Locate, in the data below, the line that contains "theorem resumed_fields (x" and the line that contains "x.resumed.demand = x.demand"; reproduce exactly those two lines and every line between them, nothing more.

- Opening Delimiter -

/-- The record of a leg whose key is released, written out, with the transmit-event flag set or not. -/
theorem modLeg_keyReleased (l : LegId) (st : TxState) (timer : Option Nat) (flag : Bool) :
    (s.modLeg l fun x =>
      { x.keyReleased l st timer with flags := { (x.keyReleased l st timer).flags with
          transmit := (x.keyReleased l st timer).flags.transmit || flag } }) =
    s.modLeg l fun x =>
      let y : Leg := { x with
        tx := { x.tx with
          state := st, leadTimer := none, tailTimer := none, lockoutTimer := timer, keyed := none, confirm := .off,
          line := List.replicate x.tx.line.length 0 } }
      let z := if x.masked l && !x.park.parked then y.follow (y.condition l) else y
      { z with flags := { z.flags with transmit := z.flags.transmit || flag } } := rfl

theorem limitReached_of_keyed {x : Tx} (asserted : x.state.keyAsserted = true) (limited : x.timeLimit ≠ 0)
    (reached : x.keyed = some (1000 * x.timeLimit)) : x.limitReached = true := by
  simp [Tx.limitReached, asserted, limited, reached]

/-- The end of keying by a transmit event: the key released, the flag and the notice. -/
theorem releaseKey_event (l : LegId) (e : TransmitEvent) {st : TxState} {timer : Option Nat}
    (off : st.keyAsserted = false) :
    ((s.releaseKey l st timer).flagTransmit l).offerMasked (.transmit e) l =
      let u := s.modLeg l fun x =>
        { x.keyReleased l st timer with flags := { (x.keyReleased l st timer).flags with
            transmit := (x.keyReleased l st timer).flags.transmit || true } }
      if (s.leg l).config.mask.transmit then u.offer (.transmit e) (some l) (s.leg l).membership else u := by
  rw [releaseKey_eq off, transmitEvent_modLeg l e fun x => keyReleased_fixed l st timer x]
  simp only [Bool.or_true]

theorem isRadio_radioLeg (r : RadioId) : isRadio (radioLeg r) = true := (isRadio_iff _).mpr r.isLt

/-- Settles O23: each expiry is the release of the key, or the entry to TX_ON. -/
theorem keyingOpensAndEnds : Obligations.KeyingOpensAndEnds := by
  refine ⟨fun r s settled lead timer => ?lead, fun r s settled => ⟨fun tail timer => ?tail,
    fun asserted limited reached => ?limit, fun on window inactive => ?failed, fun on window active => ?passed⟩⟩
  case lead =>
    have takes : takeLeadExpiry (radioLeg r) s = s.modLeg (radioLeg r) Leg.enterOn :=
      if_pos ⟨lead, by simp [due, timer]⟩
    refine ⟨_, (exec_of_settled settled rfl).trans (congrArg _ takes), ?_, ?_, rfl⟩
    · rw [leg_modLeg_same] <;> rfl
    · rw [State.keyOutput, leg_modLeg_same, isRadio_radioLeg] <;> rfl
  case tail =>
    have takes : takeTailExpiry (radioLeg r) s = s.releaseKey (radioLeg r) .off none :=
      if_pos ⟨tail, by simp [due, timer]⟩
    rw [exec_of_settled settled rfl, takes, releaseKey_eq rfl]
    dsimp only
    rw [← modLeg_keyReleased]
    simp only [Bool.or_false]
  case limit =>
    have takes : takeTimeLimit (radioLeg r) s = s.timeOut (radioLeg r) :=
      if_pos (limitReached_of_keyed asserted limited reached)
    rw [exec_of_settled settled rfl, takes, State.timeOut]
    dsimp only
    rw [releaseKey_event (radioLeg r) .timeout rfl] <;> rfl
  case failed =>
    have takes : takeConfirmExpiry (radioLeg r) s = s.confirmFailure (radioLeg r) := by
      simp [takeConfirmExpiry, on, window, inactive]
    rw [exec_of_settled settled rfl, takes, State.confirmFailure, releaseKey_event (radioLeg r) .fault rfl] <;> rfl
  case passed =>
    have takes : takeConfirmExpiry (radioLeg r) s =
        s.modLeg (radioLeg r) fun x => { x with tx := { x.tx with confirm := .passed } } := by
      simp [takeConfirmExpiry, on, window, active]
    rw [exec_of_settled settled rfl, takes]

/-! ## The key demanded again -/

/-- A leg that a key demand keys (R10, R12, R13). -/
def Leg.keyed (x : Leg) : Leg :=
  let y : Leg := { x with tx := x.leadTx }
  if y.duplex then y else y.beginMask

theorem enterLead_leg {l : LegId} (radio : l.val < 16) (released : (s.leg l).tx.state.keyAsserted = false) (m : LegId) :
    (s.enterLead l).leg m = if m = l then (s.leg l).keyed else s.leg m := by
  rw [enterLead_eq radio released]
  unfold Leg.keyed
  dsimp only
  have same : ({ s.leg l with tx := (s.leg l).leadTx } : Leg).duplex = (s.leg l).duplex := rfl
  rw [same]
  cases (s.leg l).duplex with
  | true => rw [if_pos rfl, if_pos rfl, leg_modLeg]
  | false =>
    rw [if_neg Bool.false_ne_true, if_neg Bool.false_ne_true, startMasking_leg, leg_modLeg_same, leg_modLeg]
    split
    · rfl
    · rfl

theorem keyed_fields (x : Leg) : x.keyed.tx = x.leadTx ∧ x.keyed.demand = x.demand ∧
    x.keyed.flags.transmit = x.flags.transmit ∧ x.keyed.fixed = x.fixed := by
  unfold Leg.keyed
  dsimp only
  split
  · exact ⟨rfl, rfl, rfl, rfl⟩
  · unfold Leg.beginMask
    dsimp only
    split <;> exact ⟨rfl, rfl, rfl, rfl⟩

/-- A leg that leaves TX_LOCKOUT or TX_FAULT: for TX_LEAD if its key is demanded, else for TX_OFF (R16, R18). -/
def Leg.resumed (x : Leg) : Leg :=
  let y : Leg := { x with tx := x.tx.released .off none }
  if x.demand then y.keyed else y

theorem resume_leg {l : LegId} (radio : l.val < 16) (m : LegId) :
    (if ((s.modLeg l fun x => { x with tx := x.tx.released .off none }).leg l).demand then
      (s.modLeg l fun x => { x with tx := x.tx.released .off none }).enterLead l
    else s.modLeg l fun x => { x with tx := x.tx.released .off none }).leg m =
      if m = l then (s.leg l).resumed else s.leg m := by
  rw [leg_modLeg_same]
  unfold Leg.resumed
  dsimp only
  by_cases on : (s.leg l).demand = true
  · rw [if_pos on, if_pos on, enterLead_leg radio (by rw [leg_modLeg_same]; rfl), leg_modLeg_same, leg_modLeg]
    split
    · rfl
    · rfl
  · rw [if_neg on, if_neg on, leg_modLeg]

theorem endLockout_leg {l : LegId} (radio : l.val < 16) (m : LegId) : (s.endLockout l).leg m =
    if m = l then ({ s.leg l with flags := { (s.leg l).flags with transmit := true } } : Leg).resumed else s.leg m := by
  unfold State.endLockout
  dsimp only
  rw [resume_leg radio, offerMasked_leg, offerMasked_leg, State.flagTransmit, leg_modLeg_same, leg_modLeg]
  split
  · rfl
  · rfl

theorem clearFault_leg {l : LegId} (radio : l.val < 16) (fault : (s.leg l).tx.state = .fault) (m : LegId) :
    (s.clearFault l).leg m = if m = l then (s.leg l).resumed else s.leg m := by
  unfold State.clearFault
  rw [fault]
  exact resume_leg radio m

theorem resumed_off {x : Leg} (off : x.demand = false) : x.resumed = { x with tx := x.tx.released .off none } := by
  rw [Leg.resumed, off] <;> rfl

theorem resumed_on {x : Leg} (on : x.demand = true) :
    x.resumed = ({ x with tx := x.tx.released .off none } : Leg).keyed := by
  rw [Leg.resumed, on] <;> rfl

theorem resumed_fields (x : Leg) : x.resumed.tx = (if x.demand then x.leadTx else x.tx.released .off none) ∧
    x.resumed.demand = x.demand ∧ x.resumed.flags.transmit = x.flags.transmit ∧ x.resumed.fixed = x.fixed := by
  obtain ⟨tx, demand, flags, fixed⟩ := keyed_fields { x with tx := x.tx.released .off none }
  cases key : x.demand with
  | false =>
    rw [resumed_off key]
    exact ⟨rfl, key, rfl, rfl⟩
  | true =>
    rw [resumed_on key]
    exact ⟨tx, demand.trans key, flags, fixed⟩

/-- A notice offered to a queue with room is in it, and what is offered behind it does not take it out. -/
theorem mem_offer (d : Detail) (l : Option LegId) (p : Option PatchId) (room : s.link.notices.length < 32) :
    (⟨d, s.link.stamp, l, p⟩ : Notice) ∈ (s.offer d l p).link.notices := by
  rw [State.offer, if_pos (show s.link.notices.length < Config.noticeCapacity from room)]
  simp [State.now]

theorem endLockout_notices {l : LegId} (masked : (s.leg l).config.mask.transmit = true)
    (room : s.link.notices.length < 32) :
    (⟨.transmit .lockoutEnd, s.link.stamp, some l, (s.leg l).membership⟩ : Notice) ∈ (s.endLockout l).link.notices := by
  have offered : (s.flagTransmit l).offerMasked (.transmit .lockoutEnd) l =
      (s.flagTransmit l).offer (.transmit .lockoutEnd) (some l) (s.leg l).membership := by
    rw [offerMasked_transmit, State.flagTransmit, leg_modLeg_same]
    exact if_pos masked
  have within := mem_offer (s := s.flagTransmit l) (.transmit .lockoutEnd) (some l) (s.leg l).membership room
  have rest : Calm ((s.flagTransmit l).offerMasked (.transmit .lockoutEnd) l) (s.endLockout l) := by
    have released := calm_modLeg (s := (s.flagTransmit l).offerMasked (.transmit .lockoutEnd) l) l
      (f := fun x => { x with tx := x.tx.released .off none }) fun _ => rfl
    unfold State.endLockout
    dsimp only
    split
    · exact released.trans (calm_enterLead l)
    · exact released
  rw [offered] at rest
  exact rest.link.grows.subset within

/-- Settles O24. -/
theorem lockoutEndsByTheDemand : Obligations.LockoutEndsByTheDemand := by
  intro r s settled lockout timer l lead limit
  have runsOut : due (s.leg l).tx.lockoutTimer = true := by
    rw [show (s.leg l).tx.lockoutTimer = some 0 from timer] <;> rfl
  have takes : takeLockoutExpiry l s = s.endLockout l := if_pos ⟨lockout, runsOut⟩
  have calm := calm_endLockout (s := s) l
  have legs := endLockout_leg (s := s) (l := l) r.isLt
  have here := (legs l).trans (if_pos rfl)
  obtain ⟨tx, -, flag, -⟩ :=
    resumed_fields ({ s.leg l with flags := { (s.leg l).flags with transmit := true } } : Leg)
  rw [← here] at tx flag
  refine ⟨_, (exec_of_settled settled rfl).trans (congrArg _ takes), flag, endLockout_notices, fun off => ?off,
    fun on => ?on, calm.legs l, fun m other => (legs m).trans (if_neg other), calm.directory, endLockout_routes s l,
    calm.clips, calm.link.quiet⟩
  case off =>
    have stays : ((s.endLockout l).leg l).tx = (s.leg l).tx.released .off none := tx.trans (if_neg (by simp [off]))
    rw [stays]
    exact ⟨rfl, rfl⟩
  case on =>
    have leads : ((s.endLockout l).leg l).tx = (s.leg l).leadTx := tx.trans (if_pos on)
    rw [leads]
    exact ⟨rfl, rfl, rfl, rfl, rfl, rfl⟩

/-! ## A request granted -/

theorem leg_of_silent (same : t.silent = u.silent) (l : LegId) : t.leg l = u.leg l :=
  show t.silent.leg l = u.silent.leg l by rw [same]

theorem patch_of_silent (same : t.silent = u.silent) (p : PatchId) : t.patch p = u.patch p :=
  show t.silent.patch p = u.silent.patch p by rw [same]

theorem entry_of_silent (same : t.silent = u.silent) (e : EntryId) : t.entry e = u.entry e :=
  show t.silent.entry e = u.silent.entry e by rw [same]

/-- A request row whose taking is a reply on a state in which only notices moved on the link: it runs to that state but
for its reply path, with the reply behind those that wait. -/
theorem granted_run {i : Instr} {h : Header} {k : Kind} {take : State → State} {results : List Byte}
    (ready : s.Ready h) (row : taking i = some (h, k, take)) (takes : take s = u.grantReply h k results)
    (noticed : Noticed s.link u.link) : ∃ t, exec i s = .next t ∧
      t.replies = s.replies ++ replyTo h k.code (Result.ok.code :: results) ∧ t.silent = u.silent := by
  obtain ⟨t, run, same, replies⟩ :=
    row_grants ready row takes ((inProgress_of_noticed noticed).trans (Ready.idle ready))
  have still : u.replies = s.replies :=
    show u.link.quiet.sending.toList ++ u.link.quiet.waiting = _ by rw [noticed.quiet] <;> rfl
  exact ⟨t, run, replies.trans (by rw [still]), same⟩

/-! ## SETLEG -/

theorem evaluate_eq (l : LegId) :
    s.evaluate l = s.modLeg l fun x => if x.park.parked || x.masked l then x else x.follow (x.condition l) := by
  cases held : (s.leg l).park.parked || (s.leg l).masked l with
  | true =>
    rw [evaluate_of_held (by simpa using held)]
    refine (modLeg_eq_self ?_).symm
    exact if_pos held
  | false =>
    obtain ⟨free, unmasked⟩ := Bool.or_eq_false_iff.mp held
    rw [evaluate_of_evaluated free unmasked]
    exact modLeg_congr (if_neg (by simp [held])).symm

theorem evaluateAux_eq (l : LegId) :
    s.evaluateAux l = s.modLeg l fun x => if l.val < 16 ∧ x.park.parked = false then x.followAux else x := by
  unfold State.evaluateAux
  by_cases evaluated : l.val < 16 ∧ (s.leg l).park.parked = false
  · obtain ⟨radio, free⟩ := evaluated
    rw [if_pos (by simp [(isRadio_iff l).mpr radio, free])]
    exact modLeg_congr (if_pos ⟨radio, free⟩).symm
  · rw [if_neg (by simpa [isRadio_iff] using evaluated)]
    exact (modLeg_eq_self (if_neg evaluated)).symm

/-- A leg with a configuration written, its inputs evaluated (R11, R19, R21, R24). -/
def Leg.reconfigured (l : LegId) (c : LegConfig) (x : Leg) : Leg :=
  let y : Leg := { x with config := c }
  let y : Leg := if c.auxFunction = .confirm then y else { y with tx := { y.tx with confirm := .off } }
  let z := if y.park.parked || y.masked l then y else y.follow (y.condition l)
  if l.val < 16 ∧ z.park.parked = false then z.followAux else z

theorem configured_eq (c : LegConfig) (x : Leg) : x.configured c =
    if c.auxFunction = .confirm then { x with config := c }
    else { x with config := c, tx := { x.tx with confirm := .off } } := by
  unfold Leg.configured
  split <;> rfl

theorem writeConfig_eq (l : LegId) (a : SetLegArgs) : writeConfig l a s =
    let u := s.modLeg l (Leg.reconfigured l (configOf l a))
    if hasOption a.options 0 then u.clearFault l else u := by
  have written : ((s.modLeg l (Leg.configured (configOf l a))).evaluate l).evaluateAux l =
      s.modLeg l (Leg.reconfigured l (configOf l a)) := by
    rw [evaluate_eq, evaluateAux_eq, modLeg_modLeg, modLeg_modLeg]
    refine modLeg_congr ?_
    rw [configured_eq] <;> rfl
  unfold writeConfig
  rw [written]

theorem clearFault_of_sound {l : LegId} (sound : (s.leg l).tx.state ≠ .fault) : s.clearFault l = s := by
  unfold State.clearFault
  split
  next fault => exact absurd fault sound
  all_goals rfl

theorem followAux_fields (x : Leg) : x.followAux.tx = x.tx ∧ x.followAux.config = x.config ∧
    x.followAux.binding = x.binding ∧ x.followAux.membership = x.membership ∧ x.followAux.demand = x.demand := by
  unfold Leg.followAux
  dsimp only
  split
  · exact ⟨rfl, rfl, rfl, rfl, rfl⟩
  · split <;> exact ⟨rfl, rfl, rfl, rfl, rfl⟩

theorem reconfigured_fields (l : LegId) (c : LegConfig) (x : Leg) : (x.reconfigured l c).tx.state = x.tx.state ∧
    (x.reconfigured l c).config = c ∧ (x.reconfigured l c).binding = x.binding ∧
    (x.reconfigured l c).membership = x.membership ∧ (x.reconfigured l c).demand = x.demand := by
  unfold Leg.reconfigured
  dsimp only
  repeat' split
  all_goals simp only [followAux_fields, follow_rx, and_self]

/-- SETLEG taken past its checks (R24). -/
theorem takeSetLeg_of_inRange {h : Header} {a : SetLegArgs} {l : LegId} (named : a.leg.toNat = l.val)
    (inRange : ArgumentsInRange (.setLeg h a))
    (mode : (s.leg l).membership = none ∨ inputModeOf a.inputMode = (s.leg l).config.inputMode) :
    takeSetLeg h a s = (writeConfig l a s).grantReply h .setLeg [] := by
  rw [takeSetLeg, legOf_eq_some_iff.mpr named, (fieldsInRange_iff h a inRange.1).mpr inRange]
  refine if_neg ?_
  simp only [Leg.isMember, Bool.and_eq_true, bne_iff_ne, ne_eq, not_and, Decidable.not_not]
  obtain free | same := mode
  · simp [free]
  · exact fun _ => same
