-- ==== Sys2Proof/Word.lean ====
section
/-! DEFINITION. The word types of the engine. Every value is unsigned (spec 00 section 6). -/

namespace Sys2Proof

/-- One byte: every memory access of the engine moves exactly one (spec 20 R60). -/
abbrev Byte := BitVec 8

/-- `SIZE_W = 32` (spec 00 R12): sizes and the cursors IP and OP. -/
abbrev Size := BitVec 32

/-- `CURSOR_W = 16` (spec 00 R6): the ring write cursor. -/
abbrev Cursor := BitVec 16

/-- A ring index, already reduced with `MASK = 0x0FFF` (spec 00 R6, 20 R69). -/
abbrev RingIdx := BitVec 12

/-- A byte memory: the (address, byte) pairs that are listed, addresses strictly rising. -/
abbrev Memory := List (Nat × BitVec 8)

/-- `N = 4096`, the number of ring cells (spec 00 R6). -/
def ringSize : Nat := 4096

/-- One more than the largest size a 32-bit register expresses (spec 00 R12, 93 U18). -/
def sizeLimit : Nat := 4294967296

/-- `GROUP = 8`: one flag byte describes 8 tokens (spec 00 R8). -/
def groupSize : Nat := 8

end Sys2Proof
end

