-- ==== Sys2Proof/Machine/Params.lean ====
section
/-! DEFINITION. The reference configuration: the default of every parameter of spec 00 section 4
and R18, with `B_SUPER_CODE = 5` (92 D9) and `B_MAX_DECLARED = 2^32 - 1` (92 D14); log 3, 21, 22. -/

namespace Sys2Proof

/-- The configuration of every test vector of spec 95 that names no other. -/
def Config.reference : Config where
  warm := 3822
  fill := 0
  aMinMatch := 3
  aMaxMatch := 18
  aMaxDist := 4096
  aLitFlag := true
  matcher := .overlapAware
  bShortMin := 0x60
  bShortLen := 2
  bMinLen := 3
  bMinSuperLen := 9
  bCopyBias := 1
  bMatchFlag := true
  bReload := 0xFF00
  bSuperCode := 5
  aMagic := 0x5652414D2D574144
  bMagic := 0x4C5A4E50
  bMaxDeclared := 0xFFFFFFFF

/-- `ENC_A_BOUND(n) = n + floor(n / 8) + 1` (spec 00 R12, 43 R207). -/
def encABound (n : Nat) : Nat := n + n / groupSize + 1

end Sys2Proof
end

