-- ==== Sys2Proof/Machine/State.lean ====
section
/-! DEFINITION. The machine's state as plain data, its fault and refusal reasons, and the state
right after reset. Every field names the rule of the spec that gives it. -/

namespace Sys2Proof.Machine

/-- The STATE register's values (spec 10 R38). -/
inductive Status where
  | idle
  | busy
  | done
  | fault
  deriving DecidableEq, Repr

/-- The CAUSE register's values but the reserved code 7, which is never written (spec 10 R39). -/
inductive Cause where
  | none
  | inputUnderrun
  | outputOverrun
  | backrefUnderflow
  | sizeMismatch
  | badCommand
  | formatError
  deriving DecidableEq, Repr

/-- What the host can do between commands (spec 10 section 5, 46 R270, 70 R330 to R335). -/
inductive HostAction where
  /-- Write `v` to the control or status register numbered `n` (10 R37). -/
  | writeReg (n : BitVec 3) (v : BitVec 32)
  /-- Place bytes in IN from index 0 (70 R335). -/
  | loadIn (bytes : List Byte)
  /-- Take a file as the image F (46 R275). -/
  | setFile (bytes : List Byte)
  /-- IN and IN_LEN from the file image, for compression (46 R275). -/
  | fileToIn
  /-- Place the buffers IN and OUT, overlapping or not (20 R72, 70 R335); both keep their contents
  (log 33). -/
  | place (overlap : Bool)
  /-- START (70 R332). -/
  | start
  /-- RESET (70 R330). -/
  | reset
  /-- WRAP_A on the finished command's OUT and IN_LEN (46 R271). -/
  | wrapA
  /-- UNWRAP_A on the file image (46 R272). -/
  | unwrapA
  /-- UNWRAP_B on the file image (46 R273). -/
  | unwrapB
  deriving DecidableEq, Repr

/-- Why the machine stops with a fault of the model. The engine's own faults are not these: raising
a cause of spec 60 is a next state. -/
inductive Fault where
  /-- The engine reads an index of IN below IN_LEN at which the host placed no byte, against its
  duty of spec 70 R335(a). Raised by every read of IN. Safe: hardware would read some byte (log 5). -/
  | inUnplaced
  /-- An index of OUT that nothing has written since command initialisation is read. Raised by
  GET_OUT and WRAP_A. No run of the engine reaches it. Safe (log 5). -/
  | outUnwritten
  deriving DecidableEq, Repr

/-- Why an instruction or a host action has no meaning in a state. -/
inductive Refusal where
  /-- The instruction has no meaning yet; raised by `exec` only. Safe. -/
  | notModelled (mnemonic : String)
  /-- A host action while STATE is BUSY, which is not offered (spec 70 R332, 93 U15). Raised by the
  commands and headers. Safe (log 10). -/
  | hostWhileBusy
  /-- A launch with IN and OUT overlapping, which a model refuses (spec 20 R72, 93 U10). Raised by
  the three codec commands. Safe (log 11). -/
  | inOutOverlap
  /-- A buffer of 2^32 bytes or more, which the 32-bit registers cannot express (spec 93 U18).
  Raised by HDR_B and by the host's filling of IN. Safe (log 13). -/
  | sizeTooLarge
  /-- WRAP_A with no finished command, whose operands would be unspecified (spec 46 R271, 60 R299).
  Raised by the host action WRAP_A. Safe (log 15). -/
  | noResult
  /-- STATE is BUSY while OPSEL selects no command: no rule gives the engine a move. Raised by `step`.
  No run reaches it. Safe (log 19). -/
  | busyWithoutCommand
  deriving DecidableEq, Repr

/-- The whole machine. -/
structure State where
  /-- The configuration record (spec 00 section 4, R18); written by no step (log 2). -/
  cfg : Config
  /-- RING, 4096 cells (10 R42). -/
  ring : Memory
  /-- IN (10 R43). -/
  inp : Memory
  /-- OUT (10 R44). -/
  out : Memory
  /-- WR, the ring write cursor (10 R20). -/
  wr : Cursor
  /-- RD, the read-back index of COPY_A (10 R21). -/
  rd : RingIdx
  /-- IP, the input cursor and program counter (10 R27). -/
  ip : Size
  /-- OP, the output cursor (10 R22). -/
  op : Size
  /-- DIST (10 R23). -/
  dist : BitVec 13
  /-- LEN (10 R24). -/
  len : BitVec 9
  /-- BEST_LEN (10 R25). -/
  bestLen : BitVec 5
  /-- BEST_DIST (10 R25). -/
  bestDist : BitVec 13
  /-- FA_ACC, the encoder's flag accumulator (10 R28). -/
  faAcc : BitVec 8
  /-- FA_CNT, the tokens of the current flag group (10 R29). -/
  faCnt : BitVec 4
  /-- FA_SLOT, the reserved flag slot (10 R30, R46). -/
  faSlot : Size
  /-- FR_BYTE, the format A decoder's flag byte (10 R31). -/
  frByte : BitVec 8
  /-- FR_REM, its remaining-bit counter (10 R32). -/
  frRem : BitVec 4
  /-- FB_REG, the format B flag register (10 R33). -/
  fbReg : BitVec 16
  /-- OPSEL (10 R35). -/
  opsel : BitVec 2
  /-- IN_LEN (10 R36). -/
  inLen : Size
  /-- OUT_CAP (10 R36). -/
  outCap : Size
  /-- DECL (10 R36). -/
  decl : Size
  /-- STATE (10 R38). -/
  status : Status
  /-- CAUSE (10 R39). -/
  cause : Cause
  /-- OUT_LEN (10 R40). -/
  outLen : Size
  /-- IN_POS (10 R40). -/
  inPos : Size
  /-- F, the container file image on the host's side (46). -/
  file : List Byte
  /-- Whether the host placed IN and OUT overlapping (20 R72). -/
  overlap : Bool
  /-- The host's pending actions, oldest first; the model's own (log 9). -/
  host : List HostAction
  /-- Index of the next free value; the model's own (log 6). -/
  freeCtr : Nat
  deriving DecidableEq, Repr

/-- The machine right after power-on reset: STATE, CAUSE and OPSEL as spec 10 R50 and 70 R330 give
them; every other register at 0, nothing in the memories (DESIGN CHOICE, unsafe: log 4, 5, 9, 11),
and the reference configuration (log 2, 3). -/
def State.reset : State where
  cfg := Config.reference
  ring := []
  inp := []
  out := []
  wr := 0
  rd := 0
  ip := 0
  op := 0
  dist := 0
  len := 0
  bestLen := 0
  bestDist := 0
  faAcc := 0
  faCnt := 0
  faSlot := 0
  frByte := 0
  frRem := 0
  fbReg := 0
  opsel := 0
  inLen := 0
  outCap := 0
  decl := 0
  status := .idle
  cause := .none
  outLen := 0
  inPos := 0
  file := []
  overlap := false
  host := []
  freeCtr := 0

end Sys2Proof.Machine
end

- Closing Delimiter -

**Task answer**
theorem resumed_fields (x : Leg) : x.resumed.tx = (if x.demand then x.leadTx else x.tx.released .off none) ∧
    x.resumed.demand = x.demand ∧ x.resumed.flags.transmit = x.flags.transmit ∧ x.resumed.fixed = x.fixed := by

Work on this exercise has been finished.